Authors: Merkert S, Haase A, Dahlmann J, Göhring G, Waqas FH, Pessler F, Martin U, Olmer R.

The nuclear factor erythroid 2-related factor 2 (NFE2L2, known as NRF2) regulates the expression of antioxidative and anti-inflammatory proteins. To investigate its impact during viral infections and testing of antiviral compounds, we applied CRISPR/Cas9 editing to eliminate NRF2 in the human iPS cell line MHHi001-A and generated two NRF2 knockout iPSC clones MHHi001-A-6 and MHHi001-A-7.

• Cell culture. The iPS cells were cultured on plates at 37°C in a 5% CO₂ incubator. Single-cell monolayer cultures were split with a seeding density of 3.6x10⁴ cells/cm², and colonies were passaged as clumps at a ratio of 1:6. Cell culture supernatants were tested for mycoplasma contamination.

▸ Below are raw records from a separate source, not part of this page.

theorem Inv.reaction {i : Input} {s t : State} (h : Inv s) (ht : Reaction s i t) : Inv t := by
  cases ht with
  | turn ht => exact h.turn ht
  | ignored => exact h
  | operated _ hop hexec => exact h.exec_host hop t hexec
  | elementSet x y v =>
    exact { h with imgCanonical := Memory.write_wf _ v h.imgCanonical, sequencer := h.sequencer }
  | byteRead p => cases p <;> exact { h with sequencer := h.sequencer }
  | reset => exact { inv_resetWith h.admitted with sequencer := seqSound_of_idle rfl }
  | _ => exact { h with sequencer := h.sequencer }

end Sys2Proof.Safety

section

open Sys2Proof Sys2Proof.Machine Sys2Proof.Safety

/-- Settles O43: every reaction keeps the invariant, and taking the input does. -/
theorem everyStepKeepsTheInvariant : Obligations.EveryStepKeepsTheInvariant := by
  intro s t hinv hstep
  obtain ⟨_, ins, n, -, hreact⟩ := step_reaction hstep
  exact (hinv.taken ins n).reaction hreact

/-- Settles O44: the reference configuration is admitted. -/
theorem resetMeetsTheInvariant : Obligations.ResetMeetsTheInvariant := inv_resetWith Config.reference_admitted

end
end

section
/-! PROOFS. What the invariant says of a step: the sequencer never stops (O45), and who writes the DriverState, the
preference and the attachment (O46, O47). -/

namespace Sys2Proof.Safety

open Sys2Proof.Machine

/-- A turn stops only where something that is no panel command is taken up, which no sound list holds. -/
theorem Inv.advance_next {s : State} (h : Inv s) (l : Level) (f : Bool) : ∃ t, advance l f s = .next t := by
  cases hs : s.seq with
  | idle => exact ⟨_, advance_idle l f hs⟩
  | busy op idx touched rest =>
    cases rest with
    | nil => exact ⟨_, advance_end l f hs⟩
    | cons m rest =>
      cases m with
      | emit e =>
        simp only [advance, hs]
        split <;> exact ⟨_, rfl⟩
      | poll =>
        simp only [advance, hs]
        split <;> exact ⟨_, rfl⟩
      | write w => exact ⟨_, advance_write l f hs⟩
      | call i =>
        obtain ⟨hi, -⟩ : microSound s.cfg op (.call i) := (h.pending hs).elements _ List.mem_cons_self
        rw [advance_call l f hs, exec_panel_busy i hi rfl]
        exact ⟨_, rfl⟩

/-- The only operation that initialises and is legal while Sleeping is INIT (41_protocol_driver R132). -/
theorem eq_init_of_mayInitialise {op : Instr} (h : mayInitialise op = true) (hasleep : needsAwake op ≠ true) :
    ∃ fast, op = .init fast := by
  cases op with
  | init fast => exact ⟨fast, rfl⟩
  | displayFrame1B | displayFrame4L | clear1B | clear4L => exact absurd rfl hasleep
  | _ => exact absurd h nofun

theorem Inv.advanceFree_next {s : State} (h : Inv s) : ∃ t, advanceFree { s with done := false } = .next t := by
  unfold advanceFree
  split
  · exact (h.taken s.inputs (s.freeCount + 1)).advance_next _ _
  · exact ⟨_, rfl⟩

end Sys2Proof.Safety

namespace Sys2Proof.Machine

theorem exec_attach_next (s : State) : ∃ t, exec .attach s = .next t := by
  show ∃ t, execAttach s = .next t
  unfold execAttach whenIdle
  split
  · exact ⟨s, rfl⟩
  · split <;> exact ⟨_, rfl⟩

theorem imgWrite_has_next (x y : BitVec 16) (v : Byte) (s : State) : ∃ t, imgWrite x y v s = .next t := by
  unfold imgWrite
  split <;> exact ⟨_, rfl⟩

end Sys2Proof.Machine

section

open Sys2Proof Sys2Proof.Machine Sys2Proof.Safety

/-- Settles O45: of the inputs it speaks of, only a turn could stop, and the invariant excludes that. -/
theorem sequencerNeverStops : Obligations.SequencerNeverStops := by
  intro s hinv hinput
  cases hin : s.inputs with
  | nil =>
    rw [step_of_no_input hin]
    exact hinv.advanceFree_next
  | cons i rest =>
    rw [step_of_input hin]
    rw [hin] at hinput
    obtain ⟨⟨⟩⟩ | ⟨l, f, ⟨⟩⟩ | ⟨⟨⟩⟩ | ⟨⟨⟩⟩ | ⟨x, y, v, ⟨⟩⟩ := hinput
    · exact (hinv.taken rest s.freeCount).advance_next l f
    · exact exec_attach_next _
    · exact ⟨_, rfl⟩
    · exact imgWrite_has_next x y v _

/-- Settles O46: of the state writes only those of Ready and Sleeping give DSTATE another value, and the invariant says
in which operation and at which place each stands. -/
theorem driverStateTransitions : Obligations.DriverStateTransitions := by
  intro s t hinv hstep hchanged hreset
  obtain hkept | ⟨ins, n, op, idx, touched, w, rest, hs, rfl⟩ := step_driverKept_or_wrote hstep hreset
  · exact absurd hkept.dstate hchanged
  have hs : s.seq = .busy op idx touched (.write w :: rest) := hs
  have hpending := hinv.pending hs
  have hsound : microSound s.cfg op (.write w) := hpending.elements _ List.mem_cons_self
  cases w with
  | ready =>
    refine .inl ⟨rfl, op, idx, touched, rest, hs, hsound, fun hsleeping => ?_, ?_⟩
    · have hawake : needsAwake op ≠ true := fun hneeds => hpending.awake hneeds hsleeping
      exact eq_init_of_mayInitialise hsound hawake
    · rintro ⟨fast, hop⟩
      simpa [nothingAfter_cons_self] using hpending.readyLast fast hop
  | sleeping =>
    have hop : op = .sleep := hsound
    have hlast : rest = [] := by simpa [nothingAfter_cons_self] using hpending.sleepingLast
    subst hop hlast
    exact .inr ⟨rfl, idx, touched, hs⟩
  | _ => exact absurd rfl hchanged

/-- Settles O47: each of the two registers has one writer, and the invariant says in which operation it stands. -/
theorem preferenceAndAttachmentWriters : Obligations.PreferenceAndAttachmentWriters := by
  intro s t hinv hstep hreset
  obtain hkept | ⟨ins, n, op, idx, touched, w, rest, hs, rfl⟩ := step_driverKept_or_wrote hstep hreset
  · refine ⟨fun h => absurd hkept.prefFast h, fun h0 h1 => ?_, fun h1 h0 => ?_⟩
    · exact absurd (h0.symm.trans (hkept.attached.symm.trans h1)) nofun
    · exact absurd (h1.symm.trans (hkept.attached.symm.trans h0)) nofun
  have hs : s.seq = .busy op idx touched (.write w :: rest) := hs
  have hsound : microSound s.cfg op (.write w) := (hinv.pending hs).elements _ List.mem_cons_self
  cases w with
  | preferFast f =>
    have hop : op = .init f := hsound
    exact ⟨fun _ => ⟨idx, touched, _, hop ▸ hs⟩, fun h0 h1 => absurd (h0.symm.trans h1) nofun,
      fun h1 h0 => absurd (h1.symm.trans h0) nofun⟩
  | attached =>
    have hop : op = .attach := hsound
    exact ⟨fun h => absurd rfl h, fun _ _ => ⟨idx, touched, _, hop ▸ hs⟩, nofun⟩
  | sleeping =>
    have hop : op = .sleep := hsound
    exact ⟨fun h => absurd rfl h, nofun, fun _ _ => ⟨idx, touched, _, hop ▸ hs⟩⟩
  | _ =>
    exact ⟨fun h => absurd rfl h, fun h0 h1 => absurd (h0.symm.trans h1) nofun,
      fun h1 h0 => absurd (h1.symm.trans h0) nofun⟩

end
end

section
/-! PROOFS. The host's ports and reset (O53 to O56, O58 to O60), the idle step (O6) and the refusal of an ENCODE over an
unwritten grid (O38). -/

namespace Sys2Proof.Machine

/-! ### The register port -/

/-- Idle, or of STATUS at any time, a read answers the register's value (10_state R27). -/
theorem hostRead_value {s : State} {a : BitVec 6} {r : HostReg} (ha : regAt a = some r)
    (hr : s.seq = .idle ∨ r = .status) : hostRead a s = .next { s with hRdata := regValue r s } := by
  have hanswer : (busyOp s && r != .status) = false := by
    obtain hidle | rfl := hr
    · rw [busyOp_eq_false hidle, Bool.false_and]
    · exact Bool.and_false _
  simp only [hostRead, ha, hanswer, Bool.false_eq_true, if_false]

/-- A write while idle is the write of the register at its address (10_state R27). -/
theorem hostWrite_idle {s : State} {a : BitVec 6} {r : HostReg} (d : BitVec 32) (ha : regAt a = some r)
    (hidle : s.seq = .idle) : hostWrite a d s = regWrite r d s := by
  simp only [hostWrite, ha, busyOp_eq_false hidle, Bool.false_eq_true, if_false]

theorem step_hostRead {s : State} {rest : List Input} {a : BitVec 6} {r : HostReg} (h : s.inputs = .hostRead a :: rest)
    (ha : regAt a = some r) (hr : s.seq = .idle ∨ r = .status) :
    step s = .next { s with inputs := rest, done := false, hRdata := regValue r s } := by
  have hvalue : regValue r { s with inputs := rest, done := false } = regValue r s := by cases r <;> rfl
  rw [step_of_input h, ← hvalue]
  exact hostRead_value ha hr

theorem step_hostWrite {s : State} {rest : List Input} {a : BitVec 6} {d : BitVec 32} {r : HostReg}
    (h : s.inputs = .hostWrite a d :: rest) (ha : regAt a = some r) (hidle : s.seq = .idle) :
    step s = regWrite r d { s with inputs := rest, done := false } :=
  (step_of_input h).trans (hostWrite_idle d ha hidle)

theorem imgWrite_idle {s : State} (x y : BitVec 16) (v : Byte) (hidle : s.seq = .idle) :
    imgWrite x y v s = .next { s with img := s.img.write (imgAddr x.toNat y.toNat) v } := by
  simp only [imgWrite, busyOp_eq_false hidle, Bool.false_eq_true, if_false]

theorem advanceFree_idle {s : State} (hidle : s.seq = .idle) : advanceFree s = .next s := by
  simp only [advanceFree, busyOp_eq_false hidle, Bool.false_eq_true, if_false]

theorem hostRead_unmapped {s : State} {a : BitVec 6} (ha : regAt a = none) :
    hostRead a s = .fault (.unmappedRegister a) := by
  simp only [hostRead, ha]

theorem hostWrite_unmapped {s : State} {a : BitVec 6} (d : BitVec 32) (ha : regAt a = none) :
    hostWrite a d s = .fault (.unmappedRegister a) := by
  simp only [hostWrite, ha]

/-- The low 16 bits, in the two spellings of the model and the statements. -/
theorem extractLsb'_zero_sixteen (d : BitVec 32) : d.extractLsb' 0 16 = d.setWidth 16 := by
  ext i hi
  simp

theorem memRead_beyond {p : ReadPort} {j : BitVec 32} {s : State} (h : portCapacity p s.cfg ≤ j.toNat) :
    memRead p j s = .fault (.beyondCapacity p j) := by
  simp [memRead, Nat.not_lt.mpr h]

/-! ### The STATUS register -/

/-- The STATUS register bit by bit, the lowest field first (10_state R27). -/
theorem statusWord_getLsbD (s : State) (i : Nat) : (statusWord s).getLsbD i =
    (decide (i < 32) &&
      if i < 1 then (BitVec.ofBool (busyOp s)).getLsbD i
      else if i - 1 < 1 then (BitVec.ofBool s.attached).getLsbD (i - 1)
      else if i - 2 < 2 then (dstateCode s.dstate).getLsbD (i - 2)
      else if i - 4 < 1 then (BitVec.ofBool s.fbValid).getLsbD (i - 4)
      else if i - 5 < 1 then (BitVec.ofBool (modeBit s.fbMode)).getLsbD (i - 5)
      else if i - 6 < 1 then (BitVec.ofBool s.prefFast).getLsbD (i - 6)
      else false) := by
  simp only [statusWord, BitVec.getLsbD_setWidth, BitVec.getLsbD_append, BitVec.getLsbD_zero]
  simp only [Nat.sub_sub, Nat.reduceAdd]

theorem statusWord_dstate (s : State) : (statusWord s).extractLsb' 2 2 = dstateCode s.dstate := by
  ext i hi
  have hbelow : 2 + i < 32 := by omega
  have hpast : ¬ 2 + i < 1 ∧ ¬ 2 + i - 1 < 1 := by omega
  rw [BitVec.getElem_extractLsb', statusWord_getLsbD]
  simp [hi, hbelow, hpast, ← BitVec.getLsbD_eq_getElem]
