-- ==== Sys2Proof/Laws/Step.lean ====
section
/-! SUPPORT. What a tick can do, said once, and runs of ticks. -/

namespace Sys2Proof.Machine

@[simp] theorem updateIfDue_regs (s : State) : (updateIfDue s).regs = s.regs := by unfold updateIfDue; split <;> simp
@[simp] theorem updateIfDue_settings (s : State) : (updateIfDue s).settings = s.settings := by
  unfold updateIfDue; split <;> simp
@[simp] theorem updateIfDue_params (s : State) : (updateIfDue s).params = s.params := by
  unfold updateIfDue; split <;> simp
@[simp] theorem updateIfDue_clockCycle (s : State) : (updateIfDue s).clockCycle = s.clockCycle := by
  unfold updateIfDue; split <;> simp
@[simp] theorem updateIfDue_writeQueue (s : State) : (updateIfDue s).writeQueue = s.writeQueue := by
  unfold updateIfDue; split <;> simp
@[simp] theorem updateIfDue_tickAccumulator (s : State) : (updateIfDue s).tickAccumulator = s.tickAccumulator := by
  unfold updateIfDue; split <;> simp
@[simp] theorem updateIfDue_recorded (s : State) : (updateIfDue s).recorded = s.recorded := by
  unfold updateIfDue; split <;> simp

@[simp] theorem finishTick_regs (s : State) : (finishTick s).regs = s.regs := by simp [finishTick]
@[simp] theorem finishTick_synth (s : State) : (finishTick s).synth = (updateIfDue s).synth := by simp [finishTick]
@[simp] theorem finishTick_settings (s : State) : (finishTick s).settings = s.settings := by simp [finishTick]
@[simp] theorem finishTick_params (s : State) : (finishTick s).params = s.params := by simp [finishTick]
@[simp] theorem finishTick_clockCycle (s : State) : (finishTick s).clockCycle = s.clockCycle + 1 := by simp [finishTick]
@[simp] theorem finishTick_writeQueue (s : State) : (finishTick s).writeQueue = s.writeQueue := by simp [finishTick]
@[simp] theorem finishTick_tickAccumulator (s : State) : (finishTick s).tickAccumulator = s.tickAccumulator := by
  simp [finishTick]
@[simp] theorem finishTick_channelOutput (s : State) :
    (finishTick s).out.channelOutput = (updateIfDue s).out.channelOutput := by simp [finishTick]
@[simp] theorem finishTick_delayRing (s : State) : (finishTick s).out.delayRing = (updateIfDue s).out.delayRing := by
  simp [finishTick]
@[simp] theorem finishTick_currentOutput (s : State) : (finishTick s).out.currentOutput = pwmOutput (updateIfDue s) := by
  simp [finishTick]
theorem finishTick_recorded (s : State) : (finishTick s).recorded =
    s.recorded ++ if s.settings.quality = .mean then [(finishTick s).out.currentOutput] else [] := by
  simp [finishTick, recordOutput_eq]

/-- All a drain can do: nothing, or run the oldest write's instruction on the state without it (R112). -/
theorem drain_cases (s : State) :
    (s.writeQueue = [] ∧ drain s = .next s) ∨
    ∃ c rest, s.writeQueue = c :: rest ∧ drain s = exec (decodeWord c.word) { s with writeQueue := rest } := by
  cases h : s.writeQueue with
  | nil => exact .inl ⟨rfl, by simp [drain, popWrite, h]⟩
  | cons c rest => exact .inr ⟨c, rest, rfl, by simp [drain, popWrite, h, WriteCmd.instr]⟩

/-- A step that answers a next state has drained to some state and finished the tick from it. -/
theorem step_next {s t : State} (h : step s = .next t) : ∃ u, drain s = .next u ∧ t = finishTick u := by
  unfold step tick at h
  split at h
  · next u hu => exact ⟨u, hu, by cases h; rfl⟩
  · cases h
  · cases h

theorem step_of_drain {s u : State} (h : drain s = .next u) : step s = .next (finishTick u) := by
  simp [step, tick, h]

theorem runTicks_succ_of_step {s t : State} (n : Nat) (h : step s = .next t) : runTicks (n + 1) s = runTicks n t := by
  simp [runTicks, h]

/-- A run of `m + n` ticks is a run of `m` and then of `n`. -/
theorem runTicks_add {s t : State} {m : Nat} (n : Nat) (h : runTicks m s = .next t) :
    runTicks (m + n) s = runTicks n t := by
  induction m generalizing s with
  | zero =>
    simp only [runTicks] at h
    cases h
    simp
  | succ m ih =>
    rw [Nat.add_right_comm]
    simp only [runTicks] at h ⊢
    split at h
    · next u hu => simpa [hu] using ih h
    · cases h
    · cases h

/-- The runs of produceSample are the host's runs of `step`. -/
theorem runTicks_eq_run (n : Nat) (s : State) : runTicks n s = Host.Core.run Sys2Proof.core n s := by
  induction n generalizing s with
  | zero => rfl
  | succ n ih =>
    cases h : step s with
    | next t =>
      have h' : Sys2Proof.core.step s = .next t := h
      simp only [runTicks, Host.Core.run, h, h', ih]
      rfl
    | fault f => cases f
    | refused r =>
      have h' : Sys2Proof.core.step s = .refused r := h
      simp only [runTicks, Host.Core.run, h, h']
      rfl

/-- A property that every step keeps holds after every run. -/
theorem runTicks_keeps {P : State → Prop} (hstep : ∀ s t, P s → step s = .next t → P t) {n : Nat} {s t : State}
    (hs : P s) (h : runTicks n s = .next t) : P t := by
  induction n generalizing s with
  | zero => simp only [runTicks] at h; cases h; exact hs
  | succ n ih =>
    simp only [runTicks] at h
    split at h
    · next u hu => exact ih (hstep s u hs hu) h
    · cases h
    · cases h

end Sys2Proof.Machine
end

• CRISPR/Cas9 mediated knockout and clone generation. Suitable crRNAs for the NRF2 target sequences were designed and selected based on their low probability for off-target effects. Both crRNAs, the trancrRNA (10 µM each), and 5 µg Cas9 protein were mixed into a 10.5 µl RNP complex. For transfection, 6x10⁵ iPSCs were resuspended in 100 µl buffer, mixed with the preformed RNP complex, and electroporated with one pulse at 1700 V for 20 ms with the transfection system. After 3 days, limiting dilution was performed on coated 96-well plates to generate single-cell clones. After 8-10 days, resulting clones were transferred to a 48-well plate. PCR analysis was performed to screen for positive clones.
• Genotyping and sequencing. To determine the knockout sequence, the targeted region of the NRF2 gene was amplified and the 410 bp PCR products were sent for Sanger sequencing.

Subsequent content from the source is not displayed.